Changes in flux values and metabolite concentrations. Red fluxes/metabolite pools indicate a more than 150% increase in the mutant mucA- ΔalgC strain compared to the wild type. Blue fluxes edges/metabolite pools indicate a decrease to less than 50% in the mutant mucA- ΔalgC strain compared to the wild type.

Conclusion

In this work, a mucA- ΔalgC double-knockout P. fluorescens mutant was compared to the wild-type strain at the metabolic flux level to illuminate the global metabolic response to MucA inactivation on central carbon metabolism without a biasing carbon re-routing by alginate production. Corroborating transcriptome and metabolome results from former studies, a strong influence of the mucA- ΔalgC double-knockout mutant was shown, involving fine-tuned and significant reorganisation of carbon utilisation. Salient alterations lead to a decrease of the overall fructose uptake and an activation of the PPP and the GLX shunt that is accompanied by a deactivation of the EDP. Although both strains produce a similar amount of energy (NADH and ATP) per mole of substrate, the mutant seems to exhibit more energy-efficient behaviour than the wildtype.

Clearly, to mechanistically elucidate the metabolic control mechanisms of alginate production on fluxes, mucA- mutants need to be further investigated. These experiments bear the potential to elucidate the complex control mechanisms of MucA on alginate production and central carbon metabolism. These control points may become important targets for drug development to prevent the formation of the mucoid phenotype, which leads to pulmonary infection in cystic fibrosis patients, or to increase industrial alginate production. This requires extending the multi-omics characterisation to further mutants, including catabolite repressor/activator cra mutants, and experimental conditions, i.e., growth rates and carbon sources, that are clinically and industrially relevant. From the modelling point of view, the application of non-stationary 13C-MFA in combination with advanced experimental design strategies would be advantageous to advance the integrative analysis of metabolite levels and fluxes and increase the statistical significance of the results, particularly with regard to anaplerosis.

Methods

Strains

The strains used in this study were P. fluorescens SBW25 and P. fluorescens SBW25 mucA-ΔalgC. Construction of the mutant strain was previously presented in detail [5]. Flux distribution results for these strains can be compared to metabolome results [9] for the same strains grown under identical conditions. A confounding factor when using the mucA-ΔalgC strain to look for effects of MucA inactivation other than alginate production is that it produces all biosynthetic enzymes required for alginate production other than AlgC.
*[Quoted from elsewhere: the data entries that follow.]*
-- ==== Sys2Proof/Machine/Float.lean ====
section
/-! DEFINITION. Machine/Float.lean: the FA, FT and FP blocks (R309 to R318). -/

namespace Sys2Proof.Machine

/-- The rounding mode and the saturation option of MOD. -/
def VForm.rnd (f : VForm) : Nat := bitsOf f.mod.toNat 0 3
def VForm.sat (f : VForm) : Bool := f.mod.getLsbD 3

/-- A lane-wise float result on 32-bit codes. -/
def Weave.floatAlu (w : Weave) (f : VForm) (op : Nat → Nat → Nat → Nat) : Weave :=
  w.alu32 f.hd f.imm affNone fun x y z => BitVec.ofNat 32 (op x.toNat y.toNat z.toNat)

/-- One rounding to FP32 of an exact value of the operands. -/
def Weave.fp32Alu (w : Weave) (f : VForm) (op : Fp → Fp → Fp → Fp) : Weave :=
  w.floatAlu f fun x y z => fp32.round (VForm.rnd f) (VForm.sat f) (op (fp32.decode x) (fp32.decode y) (fp32.decode z))

/-! ## FP32 arithmetic (R312 to R315) -/

def execFadd (f : VForm) (s : State) : Host.Outcome State Fault Refusal :=
  s.issueAlu (.fadd f) fun w => w.fp32Alu f fun a b _ => a.add (VForm.rnd f) b

def execFsub (f : VForm) (s : State) : Host.Outcome State Fault Refusal :=
  s.issueAlu (.fsub f) fun w => w.fp32Alu f fun a b _ => a.add (VForm.rnd f) b.neg

def execFmul (f : VForm) (s : State) : Host.Outcome State Fault Refusal :=
  s.issueAlu (.fmul f) fun w => w.fp32Alu f fun a b _ => a.mul b

def execFfma (f : VForm) (s : State) : Host.Outcome State Fault Refusal :=
  s.issueAlu (.ffma f) fun w => w.fp32Alu f fun a b c => (a.mul b).add (VForm.rnd f) c

def execFrnd (f : VForm) (s : State) : Host.Outcome State Fault Refusal :=
  s.issueAlu (.frnd f) fun w => w.fp32Alu f fun a _ _ => a.integral (VForm.rnd f)

/-- `FSCL`: B is a signed INT32. -/
def execFscl (f : VForm) (s : State) : Host.Outcome State Fault Refusal :=
  s.issueAlu (.fscl f) fun w =>
    w.floatAlu f fun x y _ => fp32.round (VForm.rnd f) (VForm.sat f) ((fp32.decode x).scale (signedOf 32 y))

def execFmin (f : VForm) (s : State) : Host.Outcome State Fault Refusal :=
  s.issueAlu (.fmin f) fun w => w.floatAlu f fun x y _ => fp32.minmax false x y

def execFmax (f : VForm) (s : State) : Host.Outcome State Fault Refusal :=
  s.issueAlu (.fmax f) fun w => w.floatAlu f fun x y _ => fp32.minmax true x y

/-- The outcome of a float comparison (R314). -/
def fcmpHolds (sel : FcmpSel) (x y : Nat) : Bool :=
  let un := fp32.isNan x || fp32.isNan y
  let a := fp32.key false x
  let b := fp32.key false y
  match sel with
  | .eq => !un && a == b
  | .ne => un || a != b
  | .lt => !un && decide (a < b)
  | .le => !un && decide (a ≤ b)
  | .gt => !un && decide (b < a)
  | .ge => !un && decide (b ≤ a)
  | .un => un
  | .or => !un

def execFcmp (sel : FcmpSel) (f : VForm) (s : State) : Host.Outcome State Fault Refusal :=
  s.issueAlu (.fcmp sel f) fun w =>
    w.putPred f.hd (maskOf fun i =>
      fcmpHolds sel ((w.read f.imm f.hd.a).lane i).val.toNat ((w.read f.imm f.hd.b).lane i).val.toNat)

/-- The class bit of an FP32 code (R315). -/
def fclsBit (x : Nat) : Nat :=
  let mag := x % 2 ^ 31
  let neg := x.testBit 31
  if fp32.infCode < mag then (if x.testBit 22 then 1 else 0)
  else if mag = fp32.infCode then (if neg then 2 else 9)
  else if mag = 0 then (if neg then 5 else 6)
  else if mag < 2 ^ 23 then (if neg then 4 else 7)
  else if neg then 3 else 8

def execFcls (f : VForm) (s : State) : Host.Outcome State Fault Refusal :=
  s.issueAlu (.fcls f) fun w => w.floatAlu f fun x _ _ => 2 ^ fclsBit x

/-! ## Transcendental and iterative functions (R316) -/

def execFrcp (f : VForm) (s : State) : Host.Outcome State Fault Refusal :=
  s.issueAlu (.frcp f) fun w =>
    w.floatAlu f fun x _ _ => fdivBits (VForm.rnd f) (VForm.sat f) (.fin false 1 0) (fp32.decode x)

def execFrsq (f : VForm) (s : State) : Host.Outcome State Fault Refusal :=
  s.issueAlu (.frsq f) fun w => w.floatAlu f fun x _ _ => frsqBits (VForm.rnd f) (VForm.sat f) (fp32.decode x)

def execFex2 (f : VForm) (s : State) : Host.Outcome State Fault Refusal :=
  s.issueAlu (.fex2 f) fun w => w.floatAlu f fun x _ _ => fex2Bits (VForm.rnd f) (VForm.sat f) (fp32.decode x)

def execFlg2 (f : VForm) (s : State) : Host.Outcome State Fault Refusal :=
  s.issueAlu (.flg2 f) fun w => w.floatAlu f fun x _ _ => flg2Bits (VForm.rnd f) (VForm.sat f) (fp32.decode x)

def execFsin (f : VForm) (s : State) : Host.Outcome State Fault Refusal :=
  s.issueAlu (.fsin f) fun w => w.floatAlu f fun x _ _ => fsinBits (VForm.rnd f) (VForm.sat f) (fp32.decode x)

def execFcos (f : VForm) (s : State) : Host.Outcome State Fault Refusal :=
  s.issueAlu (.fcos f) fun w => w.floatAlu f fun x _ _ => fcosBits (VForm.rnd f) (VForm.sat f) (fp32.decode x)

def execFsqrt (f : VForm) (s : State) : Host.Outcome State Fault Refusal :=
  s.issueAlu (.fsqrt f) fun w => w.floatAlu f fun x _ _ => fsqrtBits (VForm.rnd f) (VForm.sat f) (fp32.decode x)

def execFdiv (f : VForm) (s : State) : Host.Outcome State Fault Refusal :=
  s.issueAlu (.fdiv f) fun w =>
    w.floatAlu f fun x y _ => fdivBits (VForm.rnd f) (VForm.sat f) (fp32.decode x) (fp32.decode y)

/-! ## Pairs (R193, R318) -/

/-- Both elements of a pair, each rounded once. -/
def Weave.pairAlu (w : Weave) (f : VForm) (m : Fmt) (op : Fp → Fp → Fp → Fp) : Weave :=
  let el (x y z : Nat) : Nat :=
    m.round (VForm.rnd f) (VForm.sat f) (op (m.decode (x % 2 ^ 16)) (m.decode (y % 2 ^ 16)) (m.decode (z % 2 ^ 16)))
  w.floatAlu f fun x y z => el x y z + 2 ^ 16 * el (x / 2 ^ 16) (y / 2 ^ 16) (z / 2 ^ 16)

def execBadd2 (f : VForm) (s : State) : Host.Outcome State Fault Refusal :=
  s.issueAlu (.badd2 f) fun w => w.pairAlu f bf16 fun a b _ => a.add (VForm.rnd f) b

def execBmul2 (f : VForm) (s : State) : Host.Outcome State Fault Refusal :=
  s.issueAlu (.bmul2 f) fun w => w.pairAlu f bf16 fun a b _ => a.mul b

def execBfma2 (f : VForm) (s : State) : Host.Outcome State Fault Refusal :=
  s.issueAlu (.bfma2 f) fun w => w.pairAlu f bf16 fun a b c => (a.mul b).add (VForm.rnd f) c

def execHadd2 (f : VForm) (s : State) : Host.Outcome State Fault Refusal :=
  s.issueAlu (.hadd2 f) fun w => w.pairAlu f fp16 fun a b _ => a.add (VForm.rnd f) b

def execHmul2 (f : VForm) (s : State) : Host.Outcome State Fault Refusal :=
  s.issueAlu (.hmul2 f) fun w => w.pairAlu f fp16 fun a b _ => a.mul b

def execHfma2 (f : VForm) (s : State) : Host.Outcome State Fault Refusal :=
  s.issueAlu (.hfma2 f) fun w => w.pairAlu f fp16 fun a b c => (a.mul b).add (VForm.rnd f) c

end Sys2Proof.Machine
end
Cultivations and sample preparation

Chemostat cultivations were performed as described earlier [5], except that the working volume was scaled down from 750 mL to 120 mL in a custom-made 0.5-L reactor vessel and the carbon source concentration was scaled down from 40 g/L to be less in excess, using the equivalent of 25 g/L and 20 g/L of naturally labelled fructose for the wild type and the mucA- ΔalgC strain, respectively. These carbon source concentrations lead to a fructose concentration of 2.5 g/L or above in the fermenters at steady state. In brief, the chemostat cultivations were nitrogen limited using fructose as a carbon source with a dilution rate of 0.04 h-1. Temperature was maintained at 25°C, pH was maintained at 7.8 by automated sodium hydroxide addition, air flow was 1.5 VVM, and oxygen saturation was maintained above 20% by adjustment of the stirring speed. Cultivations were operated as batches for 24 h before initiating continuous operation with a feed containing naturally labelled fructose. After 1.5-2.0 volume exchanges, the feed stock was changed. Afterwards, the feedstock contained 13C-labelled fructose (two different lots of 1-13C-fructose with chemical purities of 99.1 and 98.0% (w/w) and isotope enrichments of 99% (mole/mole); and one lot of U-13C-fructose with chemical purity of 100% (w/w) and isotopic enrichment of 99.5% (mole/mole), Cambridge Isotope Laboratories, Inc, Andover). Sampling was performed after an additional 3 volume exchanges. Process data of double knock out mutant is given in Additional file 3.

Three cultivations were performed; the only difference between the first and the two last was the fructose isotopomer composition used in the 13C-labelled feed. In the first cultivation, the wild-type strain was grown using a 60.04% 1-13C-, 20.31% U-13C- and 19.65% 12C-fructose isotopomer composition (values based on experimental weight of dry substances adjusted for chemical impurities). In the two main cultivations, the wild type and the mucA-ΔalgC strain were grown with the designed fructose isotopomer mixture of 60.08% 1-13C-, 39.92% U-13C-fructose.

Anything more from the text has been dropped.